> **Work instructions**
Gather all lines in the entries that include the word "Ticks".

======== Exercise data

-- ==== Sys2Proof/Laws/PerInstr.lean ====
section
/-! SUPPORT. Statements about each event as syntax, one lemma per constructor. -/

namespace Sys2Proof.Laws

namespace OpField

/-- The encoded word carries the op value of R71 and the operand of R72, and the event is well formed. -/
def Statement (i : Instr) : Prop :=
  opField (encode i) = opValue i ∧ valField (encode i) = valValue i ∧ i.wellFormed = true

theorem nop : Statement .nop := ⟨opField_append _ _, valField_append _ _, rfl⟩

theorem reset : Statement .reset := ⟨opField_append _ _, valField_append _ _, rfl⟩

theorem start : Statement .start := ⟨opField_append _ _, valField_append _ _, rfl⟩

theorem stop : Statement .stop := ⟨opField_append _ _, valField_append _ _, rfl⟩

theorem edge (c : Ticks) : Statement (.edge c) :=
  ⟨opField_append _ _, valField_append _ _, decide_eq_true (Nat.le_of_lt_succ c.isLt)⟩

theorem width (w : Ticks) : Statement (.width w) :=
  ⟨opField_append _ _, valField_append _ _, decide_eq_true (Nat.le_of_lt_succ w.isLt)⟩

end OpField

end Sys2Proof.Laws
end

================

> **Answer to the problem**
theorem edge (c : Ticks) : Statement (.edge c) :=
theorem width (w : Ticks) : Statement (.width w) :=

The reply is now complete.